Publié le 24 octobre 2025 05:04:00. Des chercheurs ont considérablement enrichi les connaissances sur le coronavirus humain 229E (HCoV-229E) grâce à l’analyse de plus de 120 génomes isolés en France, révélant de nouvelles informations sur son évolution et sa diversité génétique.
- Une étude récente a permis de séquencer 123 génomes du HCoV-229E, identifiant une lignée émergente et deux sous-lignées distinctes.
- Les analyses ont révélé des milliers de mutations par rapport au génome de référence du virus, notamment dans les gènes codant pour la protéine Spike et Nsp3.
- Cette recherche double quasiment le nombre de génomes HCoV-229E disponibles à l’échelle mondiale et fournit les premières données génomiques françaises sur ce virus.
Le coronavirus humain 229E est l’un des sept coronavirus connus pour provoquer des infections respiratoires chez l’homme. Bien que moins médiatisé que le SARS-CoV-2, responsable de la COVID-19, le HCoV-229E peut entraîner des symptômes allant du simple rhume à des infections plus graves, en particulier chez les personnes âgées ou immunodéprimées. Les données génomiques disponibles sur ce virus étaient jusqu’à présent limitées, entravant la compréhension de son évolution et de sa propagation.
Pour pallier ce manque d’informations, une équipe de chercheurs a mis en place une stratégie de PCR multiplex, une technique permettant d’amplifier simultanément plusieurs fragments du génome viral à partir d’échantillons prélevés dans les voies respiratoires supérieures (nasopharynx). Ces fragments ont ensuite été séquencés à l’aide des technologies de nouvelle génération Nanopore ou Illumina. L’analyse des génomes obtenus a permis d’identifier une lignée émergente du HCoV-229E, initialement détectée en Chine, et de la subdiviser en deux sous-lignées distinctes.
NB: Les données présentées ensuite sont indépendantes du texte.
/-! ### Encodings -/

/-- Recipe records and frame bodies read back as they were written (R172, R173): every valid recipe, and every body a
station sends, with its fields in the widths of their layouts. A RELEASE is sent from the slot that its link pin
keeps also once that slot is closing (R34): its sectors still go out. The configuration store as R174 lays it out
reads back: the signature 5Ch, a directory of 9 entries of a length and a quarter offset, a station block of 22
bytes, recipe blocks of 73; an absent block 0 leaves the defaults, an absent recipe 0 the built-in one, another
absent recipe or one that is not valid is not usable (R164). -/
def Obligations.WrittenRecordsReadBackAsTheyWere : Prop :=
  ((∀ r : Recipe, r.valid = true → Recipe.ofBytes r.toBytes = some r)
   ∧ ∀ s : State,
     (∀ j : JobTerms, j.recipe.valid = true → j.r < 256 → j.wanted < 65536 → j.base < 4294967296 →
       j.limit < 4294967296 → parseOpen (s.bodyBytes (.jobOpen j)) = some {
         kind := j.kind, roster := j.roster, r := j.r, wanted := j.wanted, base := j.base, limit := j.limit
         recipe := some j.recipe })
     ∧ parseStop (s.bodyBytes .jobStop) = some ()
     ∧ (∀ a v w h, h < 4294967296 → parseClose (s.bodyBytes (.jobClose a v w h)) = some h)
     ∧ (∀ reason, parseAbandon (s.bodyBytes (.jobAbandon reason)) = some reason)
     ∧ (∀ v c, v < 4294967296 → c < 4294967296 → parseClaim (s.bodyBytes (.claim v c)) = some (v, c))
     ∧ (∀ o (v : Option Nat) first further verified, (∀ n, v = some n → n < 4294967296) → further < 256 →
       verified < 256 → parseTally (s.bodyBytes (.tally o v first further verified)) = some {
         outcome := o, serial := v, first := first, further := further, verified := verified })
     ∧ (∀ t a restore, t < 256 → a < 256 → parseWant (s.bodyBytes (.want t a restore)) = some {
         track := t, attempt := a, restore := restore })
     ∧ (∀ t reason o z n w, t < 256 → z < 256 → n < 256 →
       parseRelease (s.bodyBytes (.release t .lost reason o z n w)) = some {
         track := t, status := .lost, reason := reason, size := z, count := n, check := w, sectors := [] })
     ∧ (∀ t reason o w r i, t < 256 → s.jc.record = some r → r.recipe.valid = true → s.store.heldSlot t = some i →
       parseRelease (s.bodyBytes (.release t .good reason o r.recipe.sizeCode r.recipe.sectors w)) = some {
         track := t, status := .good, reason := reason, size := r.recipe.sizeCode, count := r.recipe.sectors
         check := w, sectors := r.recipe.ids.map fun z => (z, s.store.sectorData r.recipe i z) })
     ∧ (∀ first fitted j, parseCall (s.bodyBytes (.call first fitted j)) = some {
         first := first, fitted := fitted, revision := 1, jobId := j })
     ∧ (∀ page offset status data, page < 256 → offset < 65536 → data.length ≤ 256 →
       parseReply (s.bodyBytes (.reply page offset status data)) = some (page, offset)))
  ∧ ((∀ (st : Store) (t i : Nat), st.heldSlot t = none → st.linkPinned = some i → (st.slot i).track = some t →
       st.releaseSlot t = some i)
     ∧ (∀ p : Params, 1 ≤ p.r → p.r ≤ 3 → 2 ≤ p.holdOffLimit → p.holdOffLimit ≤ 15 → 5 ≤ p.holdOffTime →
       p.holdOffTime ≤ 100 → 10 ≤ p.wantTimeout → p.wantTimeout ≤ 250 → 1 ≤ p.wantAttempts → p.wantAttempts ≤ 7 →
       500 ≤ p.restoreTimeout → p.restoreTimeout ≤ 5000 → p.lookahead ≤ 4 → 500 ≤ p.spinUpLimit →
       p.spinUpLimit ≤ 2000 → p.wanted < 65536 → p.serialBase < 4294967296 → 1 ≤ p.serialSpan →
       p.serialSpan < 4294967296 → p.toBytes.length = 22 ∧ Params.ofBytes p.toBytes = some p)
     ∧ ∀ (bs : List Byte), bs.length = 2048 → bs.head? = some 0x5C →
       (beAt bs 1 2 = 0 → (loadConfig bs).params = {})
       ∧ (∀ p, beAt bs 1 2 = 22 → 37 ≤ beAt bs 3 2 * 4 → beAt bs 3 2 * 4 + 22 ≤ 2048 →
         Params.ofBytes ((bs.drop (beAt bs 3 2 * 4)).take 22) = some p → (loadConfig bs).params = p)
       ∧ ∀ k : Fin 8,
         let len := beAt bs (1 + 4 * (k.val + 1)) 2
         let off := beAt bs (1 + 4 * (k.val + 1) + 2) 2 * 4
         (len = 0 → (loadConfig bs).directory[k] = if k = 0 then some Recipe.builtIn else none)
         ∧ (len = 73 → 37 ≤ off → off + 73 ≤ 2048 →
           (loadConfig bs).directory[k] = (Recipe.ofBytes ((bs.drop off).take 73)).filter Recipe.valid))

/-- The physical order of a cylinder: position k carries first + the interleave entry at (k − rotation) mod sectors,
and every cylinder of a valid recipe carries each sector ID once (R127). -/
def Obligations.PhysicalOrderIsInterleavedAndRotated : Prop :=
  ∀ (r : Recipe) (c : Nat),
    (r.physicalOrder c).length = r.sectors
    ∧ (∀ k < r.sectors,
      let rotation : Int := ((r.skew * c % r.sectors : Nat) : Int)
      (r.physicalOrder c)[k]? =
        some (r.firstId + r.interleave.getD (((k : Int) - rotation) % (r.sectors : Int)).toNat 0))
    ∧ (r.valid = true → (r.physicalOrder c).Perm r.ids)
Les analyses phylogénomiques ont révélé un nombre important de mutations par rapport au génome de référence NC_002645.1 (datant de 2001). Au total, 1 167 substitutions nucléotidiques, 72 insertions et 34 délétions ont été identifiées. Au niveau des acides aminés, les chercheurs ont recensé 415 substitutions, 39 délétions et 14 insertions. Les gènes présentant la plus grande diversité génétique étaient ceux codant pour la protéine Spike, essentielle à l’entrée du virus dans les cellules hôtes, et Nsp3, impliquée dans la réplication virale.
Ces découvertes, qui ont permis d’augmenter significativement le nombre de génomes HCoV-229E disponibles à l’échelle mondiale, ouvrent la voie à de nouvelles études sur la phylogénomique et la dynamique évolutive de ce virus. Une meilleure compréhension de ces mécanismes pourrait contribuer à améliorer les connaissances sur les coronavirus en général et à anticiper l’émergence de nouvelles souches potentiellement plus virulentes ou résistantes aux traitements.
Les chercheurs soulignent la nécessité de poursuivre les investigations pour affiner les connaissances sur ce virus et mieux comprendre son impact sur la santé publique.